Every line of the data must be copied exactly.

Records provided START

theorem armPrefetch_wf (k : ℕ) (g : ℕ) (plan : ℕ) (n : ℕ) (entry : ℕ) (s : State) (hs : s.inv fl) :
    (armPrefetch k g plan n entry s).inv fl := by
  unfold armPrefetch
  try dsimp only
  repeat' first
    | with_reducible assumption | with_reducible apply modGang_wf | split

theorem closeReader_wf (k : ℕ) (s : State) (hs : s.inv fl) :
    (closeReader k s).inv fl := by
  unfold closeReader
  try dsimp only
  repeat' first
    | with_reducible assumption | split
    | (simp only [wf_mk]; with_reducible refine wf_parts ?_)

theorem discardCovered_wf (c : ℕ) (s : State) (hs : s.inv fl) :
    (discardCovered c s).inv fl := by
  unfold discardCovered
  try dsimp only
  repeat' first
    | with_reducible assumption | split
    | (simp only [wf_mk]; with_reducible refine wf_parts ?_)

theorem ballast_wf (k : ℕ) (cause : ℕ) (consumed : ℕ) (s : State) (hs : s.inv fl) :
    (ballast k cause consumed s).inv fl := by
  unfold ballast
  try dsimp only
  repeat' first
    | with_reducible assumption | with_reducible apply discardCovered_wf | with_reducible apply closeReader_wf
    | with_reducible apply cascNotify_wf | with_reducible apply enterTier_wf | with_reducible apply endRun_wf
    | split | (simp only [wf_mk]; with_reducible refine wf_parts ?_)

theorem armTier_wf (k : ℕ) (l : LiftRec) (s : State) (hs : s.inv fl) :
    (armTier k l s).inv fl := by
  unfold armTier
  try dsimp only
  repeat' first
    | with_reducible assumption | with_reducible apply ballast_wf | with_reducible apply armPrefetch_wf
    | with_reducible apply enterTier_wf | with_reducible apply modTier_wf | with_reducible apply pinRange_wf
    | split | (simp only [wf_mk]; with_reducible refine wf_parts ?_)

theorem raiseTier_wf (k : ℕ) (f : Tier → Tier) (s : State) (hs : s.inv fl) :
    (raiseTier k f s).inv fl := by
  unfold raiseTier
  try dsimp only
  repeat' first
    | with_reducible assumption | with_reducible apply enterTier_wf | with_reducible apply settlePower_wf
    | split | (simp only [wf_mk]; with_reducible refine wf_parts ?_)

theorem tierLift_wf (k : ℕ) (l : LiftRec) (s : State) (hs : s.inv fl) :
    (tierLift k l s).inv fl := by
  unfold tierLift
  try dsimp only
  repeat' first
    | with_reducible assumption | with_reducible apply raiseTier_wf | with_reducible apply armTier_wf | with_reducible apply queueLift_wf
    | with_reducible apply enterTier_wf | with_reducible apply modTier_wf | split

theorem renewWindows_wf (source : ℕ) (s : State) (hs : s.inv fl) :
    (renewWindows source s).inv fl := by
  unfold renewWindows
  try dsimp only
  repeat' first
    | with_reducible assumption | split
    | (simp only [wf_mk]; with_reducible refine wf_parts ?_)

theorem raiseLift_wf (rewind : ℤ) (l : LiftRec) (s : State) (hs : s.inv fl) :
    (raiseLift rewind l s).inv fl := by
  unfold raiseLift
  try dsimp only
  repeat' first
    | with_reducible assumption | with_reducible apply renewWindows_wf | with_reducible apply tierLift_wf
    | with_reducible apply logLift_wf | with_reducible apply wakeTo_wf | split
    | (simp only [wf_mk]; with_reducible refine wf_parts ?_)

theorem tierUpdraft_wf (k : ℕ) (source : ℕ) (window : ℕ) (plan : ℕ) (s : State) (hs : s.inv fl) :
    (tierUpdraft k source window plan s).inv fl := by
  unfold tierUpdraft
  try dsimp only
  repeat' first
    | with_reducible assumption | with_reducible apply raiseTier_wf | with_reducible apply ignoreTier_wf | with_reducible apply modTier_wf
    | split

theorem raiseUpdraft_wf (source : ℕ) (reason : ℕ) (s : State) (hs : s.inv fl) :
    (raiseUpdraft source reason s).inv fl := by
  unfold raiseUpdraft
  try dsimp only
  repeat' first
    | with_reducible assumption | with_reducible apply tierUpdraft_wf | with_reducible apply wakeTo_wf
    | (with_reducible refine foldl_wf ?_ ?_; intro _ _ _) | split | (simp only [wf_mk]; with_reducible refine wf_parts ?_)

theorem fallTier_wf (k : ℕ) (s : State) (hs : s.inv fl) :
    (fallTier k s).inv fl := by
  unfold fallTier
  try dsimp only
  repeat' first
    | with_reducible assumption | with_reducible apply enterTier_wf

theorem releaseTier_wf (k : ℕ) (cause : ℕ) (consumed : Option ℕ) (s : State) (hs : s.inv fl) :
    (releaseTier k cause consumed s).inv fl := by
  unfold releaseTier
  try dsimp only
  repeat' first
    | with_reducible assumption | with_reducible apply fallTier_wf | with_reducible apply ballast_wf | with_reducible apply ignoreTier_wf
    | split

theorem settleTiers_wf (s : State) (hs : s.inv fl) :
    (settleTiers s).inv fl := by
  unfold settleTiers
  try dsimp only
  repeat' first
    | with_reducible assumption | with_reducible apply ballast_wf | (with_reducible refine foldl_wf ?_ ?_; intro _ _ _)

theorem finishRun_wf (k : ℕ) (code : Code) (stopped : Bool) (s : State) (hs : s.inv fl) :
    (finishRun k code stopped s).inv fl := by
  unfold finishRun
  try dsimp only
  repeat' first
    | with_reducible assumption | with_reducible apply settleTiers_wf | with_reducible apply afterBound_wf
    | with_reducible apply boundary_wf | with_reducible apply endRun_wf | split

end Sys2Proof.Machine
end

Records provided END

**Response box**
theorem armPrefetch_wf (k : ℕ) (g : ℕ) (plan : ℕ) (n : ℕ) (entry : ℕ) (s : State) (hs : s.inv fl) :
    (armPrefetch k g plan n entry s).inv fl := by
  unfold armPrefetch
  try dsimp only
  repeat' first
    | with_reducible assumption | with_reducible apply modGang_wf | split

theorem closeReader_wf (k : ℕ) (s : State) (hs : s.inv fl) :
    (closeReader k s).inv fl := by
  unfold closeReader
  try dsimp only
  repeat' first
    | with_reducible assumption | split
    | (simp only [wf_mk]; with_reducible refine wf_parts ?_)

theorem discardCovered_wf (c : ℕ) (s : State) (hs : s.inv fl) :
    (discardCovered c s).inv fl := by
  unfold discardCovered
  try dsimp only
  repeat' first
    | with_reducible assumption | split
    | (simp only [wf_mk]; with_reducible refine wf_parts ?_)

theorem ballast_wf (k : ℕ) (cause : ℕ) (consumed : ℕ) (s : State) (hs : s.inv fl) :
    (ballast k cause consumed s).inv fl := by
  unfold ballast
  try dsimp only
  repeat' first
    | with_reducible assumption | with_reducible apply discardCovered_wf | with_reducible apply closeReader_wf
    | with_reducible apply cascNotify_wf | with_reducible apply enterTier_wf | with_reducible apply endRun_wf
    | split | (simp only [wf_mk]; with_reducible refine wf_parts ?_)

theorem armTier_wf (k : ℕ) (l : LiftRec) (s : State) (hs : s.inv fl) :
    (armTier k l s).inv fl := by
  unfold armTier
  try dsimp only
  repeat' first
    | with_reducible assumption | with_reducible apply ballast_wf | with_reducible apply armPrefetch_wf
    | with_reducible apply enterTier_wf | with_reducible apply modTier_wf | with_reducible apply pinRange_wf
    | split | (simp only [wf_mk]; with_reducible refine wf_parts ?_)

theorem raiseTier_wf (k : ℕ) (f : Tier → Tier) (s : State) (hs : s.inv fl) :
    (raiseTier k f s).inv fl := by
  unfold raiseTier
  try dsimp only
  repeat' first
    | with_reducible assumption | with_reducible apply enterTier_wf | with_reducible apply settlePower_wf
    | split | (simp only [wf_mk]; with_reducible refine wf_parts ?_)

theorem tierLift_wf (k : ℕ) (l : LiftRec) (s : State) (hs : s.inv fl) :
    (tierLift k l s).inv fl := by
  unfold tierLift
  try dsimp only
  repeat' first
    | with_reducible assumption | with_reducible apply raiseTier_wf | with_reducible apply armTier_wf | with_reducible apply queueLift_wf
    | with_reducible apply enterTier_wf | with_reducible apply modTier_wf | split

theorem renewWindows_wf (source : ℕ) (s : State) (hs : s.inv fl) :
    (renewWindows source s).inv fl := by
  unfold renewWindows
  try dsimp only
  repeat' first
    | with_reducible assumption | split
    | (simp only [wf_mk]; with_reducible refine wf_parts ?_)

theorem raiseLift_wf (rewind : ℤ) (l : LiftRec) (s : State) (hs : s.inv fl) :
    (raiseLift rewind l s).inv fl := by
  unfold raiseLift
  try dsimp only
  repeat' first
    | with_reducible assumption | with_reducible apply renewWindows_wf | with_reducible apply tierLift_wf
    | with_reducible apply logLift_wf | with_reducible apply wakeTo_wf | split
    | (simp only [wf_mk]; with_reducible refine wf_parts ?_)

theorem tierUpdraft_wf (k : ℕ) (source : ℕ) (window : ℕ) (plan : ℕ) (s : State) (hs : s.inv fl) :
    (tierUpdraft k source window plan s).inv fl := by
  unfold tierUpdraft
  try dsimp only
  repeat' first
    | with_reducible assumption | with_reducible apply raiseTier_wf | with_reducible apply ignoreTier_wf | with_reducible apply modTier_wf
    | split

theorem raiseUpdraft_wf (source : ℕ) (reason : ℕ) (s : State) (hs : s.inv fl) :
    (raiseUpdraft source reason s).inv fl := by
  unfold raiseUpdraft
  try dsimp only
  repeat' first
    | with_reducible assumption | with_reducible apply tierUpdraft_wf | with_reducible apply wakeTo_wf
    | (with_reducible refine foldl_wf ?_ ?_; intro _ _ _) | split | (simp only [wf_mk]; with_reducible refine wf_parts ?_)

theorem fallTier_wf (k : ℕ) (s : State) (hs : s.inv fl) :
    (fallTier k s).inv fl := by
  unfold fallTier
  try dsimp only
  repeat' first
    | with_reducible assumption | with_reducible apply enterTier_wf

theorem releaseTier_wf (k : ℕ) (cause : ℕ) (consumed : Option ℕ) (s : State) (hs : s.inv fl) :
    (releaseTier k cause consumed s).inv fl := by
  unfold releaseTier
  try dsimp only
  repeat' first
    | with_reducible assumption | with_reducible apply fallTier_wf | with_reducible apply ballast_wf | with_reducible apply ignoreTier_wf
    | split

theorem settleTiers_wf (s : State) (hs : s.inv fl) :
    (settleTiers s).inv fl := by
  unfold settleTiers
  try dsimp only
  repeat' first
    | with_reducible assumption | with_reducible apply ballast_wf | (with_reducible refine foldl_wf ?_ ?_; intro _ _ _)

theorem finishRun_wf (k : ℕ) (code : Code) (stopped : Bool) (s : State) (hs : s.inv fl) :
    (finishRun k code stopped s).inv fl := by
  unfold finishRun
  try dsimp only
  repeat' first
    | with_reducible assumption | with_reducible apply settleTiers_wf | with_reducible apply afterBound_wf
    | with_reducible apply boundary_wf | with_reducible apply endRun_wf | split

end Sys2Proof.Machine
end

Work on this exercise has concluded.